Антония вздрогнула, и рука ее невольно опустилась на грудь.
– Несчастный! – приглушенным шепотом воскликнул хозяин Жижки. – Кто просит тебя о твоих гнусных услугах? Знай, что девушка эта – супруга моя перед богом, и я поклялся, что никогда рука смертного, даже моя собственная рука, Жижка, не сорвет ни единого цветка с ее венца девственницы! Нет, никогда не будет у меня с ней общего ложа в этом мире… Что я говорю? Ах! Если бы я узнал, что наступит день, когда губы мои осквернят эти невинные уста, приоткрывавшиеся только в ответ на чистый отцовский поцелуй, я бы выжег их каленым железом. Наша юность была взлелеяна на буйных и неистовых помыслах; но эта девушка священна для моей любви, и ни один волос не упадет с головы ее. Пойми, моя душа устремлена к ней, парит над нею, следует за ней по краткой этой жизни сквозь все козни людей и судьбы, – и в то же время она не замечает меня.

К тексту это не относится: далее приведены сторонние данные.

/-- ST changes in the block's turn only where INIT is executed. -/
theorem blockStep_st {u t : State} (h : BlockStep u t) (hst : t.st ≠ u.st) :
    u.phase = .decode ∧ decodeCommand u.cmd = .cmdInit := by
  rcases h with ⟨-, rfl⟩ | ⟨hp, hx⟩ | ⟨e, -, rfl⟩ | ⟨tx, k, i, -, -, rfl⟩ | ⟨tx, k, e, -, -, rfl⟩
  · exact absurd (accept_st u) hst
  · exact ⟨hp, by_contra fun hinit => hst (exec_st hinit hx)⟩
  · exact absurd rfl hst
  · exact absurd (resume_st k _) hst
  · exact absurd (resume_st k _) hst

/-- Settles O8: only an acceptance changes the offers, and it needs BUSY at 0. -/
theorem busyHoldsOffers : Obligations.BusyHoldsOffers := by
  intro s t hb h
  obtain ⟨ts, n, ⟨-, rfl⟩ | ⟨-, y, -, -, rfl⟩ | ⟨-, hblock⟩⟩ := step_turns h
  · rfl
  · rfl
  · rcases blockStep_mild hblock with rfl | ⟨-, hin, -⟩
    · rw [accept_of_busy (s := { s with sched := ts, fresh := n }) hb]
    · exact hin

/-- Settles O9: DevComplete, a reset and an acceptance issue nothing; every other step is mild. -/
theorem stepIssuesAtMostOneTransaction : Obligations.StepIssuesAtMostOneTransaction := by
  intro s t h
  obtain ⟨ts, n, ⟨-, rfl⟩ | ⟨-, y, -, -, rfl⟩ | ⟨-, hblock⟩⟩ := step_turns h
  · exact .inl rfl
  · exact .inl rfl
  · rcases blockStep_mild hblock with rfl | ⟨-, -, -, -, -, -, -, htrace⟩
    · exact .inl (accept_trace _)
    · exact htrace

/-- Settles O52: a reset and the block's turn keep the array, BP and SRWD; DevComplete needs a pending cycle. -/
theorem onlyDevCompleteChangesArray : Obligations.OnlyDevCompleteChangesArray := by
  intro s t h hchange
  obtain ⟨ts, n, ⟨-, rfl⟩ | ⟨hturn, y, hy, -, -⟩ | ⟨-, hblock⟩⟩ := step_turns h
  · simp at hchange
  · exact ⟨hturn, y, hy⟩
  · rcases blockStep_mild hblock with rfl | ⟨-, -, -, harr, hbp, hsrwd, -⟩
    · simp at hchange
    · simp [harr, hbp, hsrwd] at hchange

/-- Settles O51: no turn changes the parameters or bits 6:4; ST is written by a reset and by INIT. -/
theorem parametersAndReservedBitsFixed : Obligations.ParametersAndReservedBitsFixed := by
  intro s t h
  obtain ⟨ts, n, ⟨hturn, rfl⟩ | ⟨-, y, -, -, rfl⟩ | ⟨-, hblock⟩⟩ := step_turns h
  · exact ⟨rfl, rfl, fun _ => .inl hturn⟩
  · exact ⟨rfl, rfl, fun hst => absurd rfl hst⟩
  · have hkeeps : t.params = s.params ∧ t.dev.rsv = s.dev.rsv := by
      rcases blockStep_mild hblock with rfl | ⟨hpar, -, -, -, -, -, hrsv, -⟩
      · exact ⟨accept_params _, by rw [accept_dev]⟩
      · exact ⟨hpar, hrsv⟩
    exact ⟨hkeeps.1, hkeeps.2, fun hst => .inr (blockStep_st (u := { s with sched := ts, fresh := n }) hblock hst)⟩

end Sys2Proof.Machine
end

section
/-! PROOFS. 10_state.md sections 2 and 4, 42_read_write.md section 3: the invariant. How the sequencer goes on from a
state of the invariant, how every command's first step ends, and from these what each step keeps. -/

namespace Sys2Proof.Machine

/-! A poll's answer. -/

theorem pollAnswer_of_not_wip {e : PollEnd} {s : State} (h : wipOf (rxByte 1 s) = false) :
    pollAnswer e s = pollReturn e s := by
  simp [pollAnswer, h]

theorem pollAnswer_of_wip {e : PollEnd} {s : State} (h : wipOf (rxByte 1 s) = true) :
    pollAnswer e s = pollBusy e s := by
  simp [pollAnswer, h]

theorem pollBusy_of_no_limit {e : PollEnd} {s : State} (h : s.params.pollLimit = none) :
    pollBusy e s = stopAtSleep e s := by
  simp [pollBusy, h]

theorem pollBusy_of_below {e : PollEnd} {s : State} {l : Nat} (h : s.params.pollLimit = some l)
    (hl : s.seq.polls + 1 < l) : pollBusy e s = stopAtSleep e (countBusy s) := by
  simp only [pollBusy, h, if_neg (Nat.not_le.mpr hl)]

theorem pollBusy_of_limit {e : PollEnd} {s : State} {l : Nat} (h : s.params.pollLimit = some l)
    (hl : l ≤ s.seq.polls + 1) : pollBusy e s = raise .deviceTimeout (countBusy s) := by
  simp only [pollBusy, h, if_pos hl]

/-! How a step of a command ends. -/

/-- The command has ended, not with PAGE_BOUNDARY, or stands where the invariant wants it with RSP_CODE as before. -/
def EndsOrRuns (s t : State) : Prop :=
  (∃ c, c ≠ .pageBoundary ∧ Ends c t) ∨ (t.busy = true ∧ t.phase ≠ .idle ∧ PhaseOk t ∧ t.rspCode = s.rspCode)

theorem phaseOk_of_idle {s : State} (h : s.phase = .idle) : PhaseOk s := by
  simp [PhaseOk, h]

theorem EndsOrRuns.busy_iff {s t : State} (h : EndsOrRuns s t) : t.busy = true ↔ t.phase ≠ .idle := by
  rcases h with ⟨c, -, -, hb, hp⟩ | ⟨hb, hp, -, -⟩ <;> simp [hb, hp]

theorem EndsOrRuns.phaseOk {s t : State} (h : EndsOrRuns s t) : PhaseOk t := by
  rcases h with ⟨c, -, -, -, hp⟩ | ⟨-, -, hok, -⟩
  · exact phaseOk_of_idle hp
  · exact hok

theorem stopAtSleep_phaseOk {e : PollEnd} {s : State} (hw : e = .subWrite → WriteRegsOk s) (hp : PollsOk s) :
    PhaseOk (stopAtSleep e s) := by
  cases e
  case subWrite => exact ⟨hw rfl, hp⟩
  case done => exact hp

/-- A busy reading ends DEVICE_TIMEOUT or sleeps, with POLLS still below a limit. -/
theorem pollBusy_endsOrRuns {e : PollEnd} {s : State} (hw : e = .subWrite → WriteRegsOk s) (hp : PollsOk s) :
    EndsOrRuns s (pollBusy e s) := by
  cases hlimit : s.params.pollLimit with
  | none =>
    rw [pollBusy_of_no_limit hlimit]
    exact .inr ⟨rfl, nofun, stopAtSleep_phaseOk hw hp, rfl⟩
  | some l =>
    by_cases hl : l ≤ s.seq.polls + 1
    · rw [pollBusy_of_limit hlimit hl]
      exact .inl ⟨.deviceTimeout, by decide, rfl, rfl, rfl⟩
    · rw [pollBusy_of_below hlimit (Nat.not_le.mp hl)]
      have hcount : PollsOk (countBusy s) := by
        intro l' hl' _
        rw [show s.params.pollLimit = some l' from hl'] at hlimit
        cases hlimit
        exact Nat.not_le.mp hl
      exact .inr ⟨rfl, nofun, stopAtSleep_phaseOk hw hcount, rfl⟩

/-- A poll's answer ends the command or the poll, or sleeps. -/
theorem pollAnswer_endsOrRuns {e : PollEnd} {s : State} (hw : e = .subWrite → WriteRegsOk s) (hp : PollsOk s) :
    EndsOrRuns s (pollAnswer e s) := by
  cases hwip : wipOf (rxByte 1 s) with
  | true => rw [pollAnswer_of_wip hwip]; exact pollBusy_endsOrRuns hw hp
  | false =>
    rw [pollAnswer_of_not_wip hwip]
    cases e
    case subWrite => exact .inr ⟨rfl, nofun, ⟨rfl, hw rfl⟩, rfl⟩
    case done => exact .inl ⟨.ok, by decide, rfl, rfl, rfl⟩

/-! After a sub-write (rule R520). -/

/-- The registers after a sub-write: no width overflows, and what is left lies in the array. -/
theorem advance_writeRegs {s : State} (h : WriteRegsOk s) :
    (advance s).seq.a.toNat = s.seq.a.toNat + s.seq.n.toNat
      ∧ (advance s).seq.off.toNat = s.seq.off.toNat + s.seq.n.toNat
      ∧ (advance s).seq.rem.toNat = s.seq.rem.toNat - s.seq.n.toNat := by
  obtain ⟨hlen, hdata, hend, -, hn, -, -⟩ := h
  exact advance_seq hn hend (by omega)

theorem nextChunk_of_last {s : State} (h : WriteRegsOk s) (hl : s.seq.n.toNat = s.seq.rem.toNat) :
    nextChunk s = startPoll .done (advance s) := by
  obtain ⟨-, -, hrem⟩ := advance_writeRegs h
  refine if_pos (BitVec.eq_of_toNat_eq ?_)
  rw [hrem, hl, Nat.sub_self]
  rfl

Это моя победа над вечностью; и раз моя жизнь загублена, раз я лишен права разделить ее с таким благородным и нежным созданием, как она, я завладею ею навечно. Клянусь тем сном, который она сейчас вкушает, – последний сон ее соединит нас, и она будет спать подле меня до самого обновления мира.
Волнение Антонии все возрастало, однако постепенно к нему стало примешиваться и любопытство. Ей захотелось взглянуть на говорящих, но слабые глаза плохо служили ей; она слегка приподняла голову – незнакомцы уже удалялись. Она встала и устремила глаза на то место, где только что звучали их голоса; она увидела одного из них; согнувшись, он пробирался сквозь кусты. Он показался ей отвратительным.
Едва неизвестные скрылись, как г-жа Альберти, привлеченная шумом, вышла к дубу, под которым уснула Антония. Она выслушала рассказ сестры, но не поверила ему, приняв его за видение или сонную грезу, ибо слишком часто уже убеждалась в слабости рассудка Антонин. Однако сама эта мысль ее чрезвычайно расстроила. Антония между тем превратно поняла причину ее волнения. Жалость, которую обычно внушает помутившийся разум, она сочла за сочувствие, вызванное грозящей опасностью. Она была вся во власти охвативших ее представлении, и ее обычное беспокойство превратилось теперь как бы в навязчивую идею.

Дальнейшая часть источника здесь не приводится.